I don’t think that India didn’t get an invitation to the parade from China as many are claiming it to be a foreign diplomacy failure – on social media.
These are chandu khaane ki gup. India, possibly chose not to be an audience to the parade, as it could not have been seen being a part of the parade for the very fact that we want to showcase sovereignty in global alignments and the multi-polar world. For India to be part of the parade would have also meant hurting the Japanese sentiments, a country Modi had visited before leaving for the SCO meet. I am not a Modi fan, but let’s not imagine things just because we want to be anti-Modi. We also would want to send a signal to the West and the US too: that we are with China and Russia, but at the same time we have not gone and sat in their lap. We are sovereign and independent. Not sure if SEMICON was also another reason for Prime Minister Modi coming to India early, as SEMICON was critical from the point where we want to take a lead in semiconductors, the digital gold of the future. So it sends multiple signals except the fact that we were not invited. That is a preposterous thought just because we want to bring out something negative.
Some people have also been saying that Modi simply “changed papa,” turning India’s old papa from Trump to a new papa in Xi Jinping.
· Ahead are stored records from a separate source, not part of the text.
/-- R53: every command completes in every state and leaves the queue as it is, and the fuses only go one way: no command undoes a programmed key or a revocation, and only the two key commands change them. -/
def Obligations.FusesKept : Prop :=
  ∀ (i : Instr) (s : State), ∃ t, exec i s = .next t ∧ t.pending = s.pending ∧ s.vault.keeps t.vault ∧
    (t.vault = s.vault ∨ ∃ h slot, (∃ hash, i = .keyProgram h slot hash) ∨ ∃ signer key sig, i = .keyRevoke h slot signer key sig)

/-! ### The cell cycle and registers -/

/-- R27, R30, R34, R40, R41, R284, R285: the boundary opens a cycle in phase 0 with its racking, unfinished axes and announcement
cleared, and nothing happens before it is due; a phase start follows the phase before it, phases 1 to 4 change no memory, and φ3 and φ5
leave no axis unfinished; racking that ends with a good check value advances the generation of both planes and changes no memory, and at
the closing boundary a shadow in step, which wrote no racked line itself, holds in its state memory what the token holder's racked
regions held when φ5 started, and its own bytes elsewhere. -/
def Obligations.CellCycle : Prop :=
  ∀ (n : Fin 6) (left : List (Plane × Nat)) (late markA markB : Bool) (words : List CoreWord) (ca cb : Option Plane) (a : Nat)
    (r : RackRun) (s : State),
    let d0 := s.part.dev
    let src := d0.active
    let dst := r.src.other
    let racked := d0.pat.mem.regions.any (fun x => x.cls == .racked && x.space == 10 && decide (x.lo ≤ a) && decide (a < x.hi))
    (d0.boundaryDue = true → Runs .boundary s (fun q => q.dev.rd .SYS_PHASE = 0 ∧ q.dev.cyc.started = true ∧
      q.dev.cyc.rackDone = false ∧ q.dev.cyc.left = [] ∧ q.dev.cyc.announced = none ∧ q.dev.cyc.openAt = d0.cyc.closeAt)) ∧
    (s.memWf = true → d0.boundaryDue = true → d0.rack = some r → r.ok = true → r.join = false → r.written = [] →
      (∀ b, b < 32 → (d0.pl dst).mem.bankReq.get b = none) → Runs .boundary s (fun q =>
        q.dev.rack = none ∧ (q.mems.pl dst).state.byte a =
          if racked then r.here.mem.state.byte a else (s.part.mems.pl dst).state.byte a)) ∧
    (d0.boundaryDue = false → RunsDev .boundary s (fun d => d = d0)) ∧
    (d0.phaseDue n = true →
      (n.val = 1 → RunsDev (.phaseStart n left late words) s (fun d => d.rd .SYS_PHASE = 1)) ∧
      (n.val ≤ 4 → RunsDev (.phaseStart n left late words) s (fun d => n.val = 3 → d.cyc.left = [])) ∧
      (n.val = 5 → Runs (.phaseStart n left late words) s (fun q => q.dev.cyc.left = []))) ∧
    (d0.phaseDue n = false → RunsDev (.phaseStart n left late words) s (fun d => d = d0)) ∧
    (d0.cyc.running = true → d0.rd .SYS_PHASE = 5 → d0.cyc.rackDone = false → d0.red.taste.on = false → d0.rack = some r →
      RunsDev (.rackComplete true markA markB ca cb) s (fun d =>
        d.cyc.rackDone = true ∧ (d.role src).gen = ((d0.role src).gen + 1) % 65536 ∧
        (d.role src.other).gen = (d.role src).gen ∧ d.rack = some { r with ok := true } ∧ d.regs = d0.regs ∧
        (d.role .A).mark = markA ∧ (d.role .B).mark = markB)) ∧
    (d0.cyc.running = true → d0.rd .SYS_PHASE = 5 → d0.cyc.rackDone = false → d0.red.taste.on = false →
      RunsDev (.rackComplete false markA markB ca cb) s (fun d =>
        d.cyc.rackDone = true ∧ d.cyc.rackOk = false ∧ (d.role src).gen = (d0.role src).gen ∧ d.rack = d0.rack)) ∧
    (d0.cyc.running = false ∨ d0.rd .SYS_PHASE ≠ 5 ∨ d0.cyc.rackDone = true →
      RunsDev (.rackComplete true markA markB ca cb) s (fun d => d = d0))

/-- R42, R43, R45 to R48: an edge is accepted with its polarity and width while no hold runs, shows its phase error, and, on a leader,
moves the terms r and p, r held within T_cell / 50; a missing edge loses the lock; SYS_SYNC_CTL enables, disables, and ignores
changes while SYNC_EN reads 1. -/
def Obligations.SyncTracking : Prop :=
  ∀ (t width : Nat) (falling : Bool) (w : Word) (s : State),
    let d0 := s.part.dev
    let target := t + d0.syncOfs
    let ph : Int := (d0.nearestSync target : Int) - target
    let lim : Int := d0.tCell * 65536 / 50
    let shown : Nat := unsigned 24 (clampI (-(2 ^ 23 - 1)) (2 ^ 23 - 1) (rdiv ph nsUnit))
    (d0.syncOn = true → 100 ≤ width → falling = (d0.rd .SYS_SYNC_CTL_EDGE == 1) → d0.sync.hold = 0 → d0.sync.acq = false →
      d0.sync.tracking = true →
      (d0.leads = false → RunsDev (.syncInEdge t width falling) s (fun d =>
        d.rd .SYS_SYNC_STAT_PH_ERR = shown ∧ d.sync.r = d0.sync.r ∧ d.sync.p = d0.sync.p ∧ d.sync.missCnt = 0)) ∧
      (d0.leads = true → absI ph * 2 ≤ d0.tCell → RunsDev (.syncInEdge t width falling) s (fun d =>
        d.rd .SYS_SYNC_STAT_PH_ERR = shown ∧ d.sync.missCnt = 0 ∧
        d.sync.r = clampI (-lim) lim (d0.sync.r - rdiv (ph * 65536) (16 * d0.syncM)) ∧
        d.sync.p = -(rdiv (ph * 65536) (4 * d0.syncM))))) ∧
    (width < 100 ∨ d0.sync.hold ≠ 0 → RunsDev (.syncInEdge t width falling) s (fun d => d = d0)) ∧
    (d0.syncOn = true → d0.leads = true → d0.sync.missArmed = true → d0.syncM + 16 ≤ d0.sync.missCnt → RunsDev .edgeMiss s (fun d =>
      d.rd .SYS_SYNC_STAT_EDGE_MISS = 1 ∧ d.rd .SYS_SYNC_STAT_SYNC_LOST = 1 ∧ d.rd .SYS_SYNC_STAT_LOCKED = 0 ∧
      d.sync.r = 0 ∧ d.sync.p = 0 ∧ d.sync.tracking = false)) ∧
    (d0.rd .SYS_SYNC_CTL_SYNC_EN = 0 → d0.rd .SYS_CYCLE_SYNC_PAT ≠ 0 → w.getLsbD 0 = true → RunsDev (.syncCtlWrite w) s (fun d =>
      d.rd .SYS_SYNC_CTL_SYNC_EN = 1 ∧ d.rd .SYS_SYNC_CTL_DIV = w.toNat / 65536 % 4096 ∧ d.sync.acq = true ∧ d.sync.r = 0)) ∧
    (d0.rd .SYS_SYNC_CTL_SYNC_EN = 1 → w.toNat / 65536 % 4096 ≠ d0.syncM ∨ w.toNat % 2 = 1 → RunsDev (.syncCtlWrite w) s (fun d =>
      d = d0)) ∧
    (d0.rd .SYS_SYNC_CTL_SYNC_EN = 1 → d0.rd .SYS_SYNC_CTL_EDGE ≤ 1 → d0.rd .SYS_SYNC_CTL_AUTO_RELOCK ≤ 1 → w.toNat % 2 = 0 →
      w.toNat / 2 % 2 = d0.rd .SYS_SYNC_CTL_EDGE → w.toNat / 4 % 2 = d0.rd .SYS_SYNC_CTL_AUTO_RELOCK →
      w.toNat / 65536 % 4096 = d0.syncM → RunsDev (.syncCtlWrite w) s (fun d =>
        d.rd .SYS_SYNC_CTL_SYNC_EN = 0 ∧ d.rd .SYS_SYNC_STAT_LOCKED = 0 ∧ d.sync.r = 0 ∧ d.sync.p = 0))

/-- R8, R9, R11, R15, R21: a write of APPLY makes the staged set pending or sets APPLY_ERR, in blocks that stage; a register write by
address sets an RW field, clears the written bits of a W1C field, changes nothing of an RO one, and stages an RWS field in both planes
while its live value stays. -/
def Obligations.RegisterWrites : Prop :=
  ∀ (who : Actor) (b : Blk) (w : Word) (a : Nat) (q : Plane) (s : State),
    let d0 := s.part.dev
    let p := b.home q
    (who.actsIn d0 q → stagedBlks.contains b = true → w.getLsbD 0 = true → RunsDev (.apply who b w) s (fun d =>
      (d.rdP p (.APPLY_PEND b) = 1 ∧ (⟨b, p, stagedOf b p d0⟩ : ApplySet) ∈ d.applySets) ∨ d.rdP p (.APPLY_ERR b) = 1)) ∧
    (stagedBlks.contains b = false → RunsDev (.apply who b w) s (fun d => d = d0)) ∧
    RunsDev (.registerWrite 0xF0038 w) s (fun d => d.rd .HST_IRQ_MASK = w.toNat % 256 ∧
      ∀ j, j < 8 → bit (d.rd .HST_IRQ_PEND) j = (bit (d0.rd .HST_IRQ_PEND) j && !(w.getLsbD (8 + j)))) ∧
    RunsDev (.registerWrite 0x104 w) s (fun d => d = d0) ∧
    (d0.rd .SYS_PHASE ≠ 5 → RunsDev (.registerWrite 0x71200 w) s (fun d =>
      d.staged .PPE_PROX_DIST_D_HOLD q 0 0 = w.toNat % 65536 ∧ d.staged .PPE_PROX_DIST_D_SLOW q 0 0 = w.toNat / 65536 ∧
      d.regs = d0.regs)) ∧
    (0x200000 ≤ a ∨ a % 4 ≠ 0 → RunsDev (.registerWrite a w) s (fun d => d = d0))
The Gopi Kishan analogy being circulated in the meme form of “mere do do baap” does not stand ground here. It is easy to make a filmi comparison, but international politics is not scripted like a Bollywood plot. Irrespective of the obvious eyewash to cater to the bhakt community, such as banning TikTok and a few apps or suspending direct flights to China, the fact is that trade between India and China never stopped. On the contrary, it has grown consistently over the years, even after the Galwan episode. That is a hard number, not an emotional slogan. To reduce this entire complex situation to an “old papa and new papa” story is not only simplistic, it is misleading. It is the same as what bhakts do in reverse. They see Modi in everything, and here the dislike for Modi is making some see only one face behind every global development. Both ways it misses the larger point.
In global politics there are no permanent enemies and no permanent friends. There are only permanent interests of the nation. That is the reason India has to tread a careful line. With the United States we need technology, markets and investments. With Russia we have long-standing defence and energy dependence. With China we cannot ignore either the geography or the economic interlinkages, and BRICS is a forum that India cannot afford to walk out of. It is not about papa or step-papa. It is about being able to deal with multiple power centres while not losing sight of our own sovereignty.
Take the example of BRICS itself. To counter the whimsical tendencies of the US, dedollarization has been on the agenda for a long time. BRCS of the BRICS have been calling it for long. Only the “vowel” I, as the US Commerce Secretary Howard Lutnick puts India to be, has been reluctant – only to do the balancing act with America. But the time has come where India needs to take a stronger position in favour of dedollarization. One way is through the creation of a new BRICS currency. Another way is to promote bilateral trade in home or local currencies. The New Development Bank of the BRICS is in a position to take the lead and regulate such a system. This is also a way of signalling, particularly to Trump who has a single point agenda to drive his personalu foreign policy through the pearly gates of the Nobel Peace Prize committee, that India will not be a passive participant in any new form of neo-colonialism, whether it comes through dollar dominance, tariffs, weaponizing agriculture or through dependence on another bloc.
Now let me also clear one thing. I personally think that neither China nor the US can be treated as permanent allies, or for that matter trusted. If tomorrow the US decides to lift tariffs on China, Beijing will immediately tilt against India. That is not betrayal, it is opportunism, and opportunism is the grammar of geopolitics. The only way to survive is to remain sovereign, independent and unpredictable. Sometimes that means a photo opportunity. Sometimes that means strategic silence. Sometimes that means a clear stand. Each move is a signal.
So instead of searching for cinematic fathers in Gopi Kishan style, the focus should be on the fact that India is trying to be its own pole in a multipolar world, and potentially the leader of the Global South. That is a far bigger story than “mere do do baap.”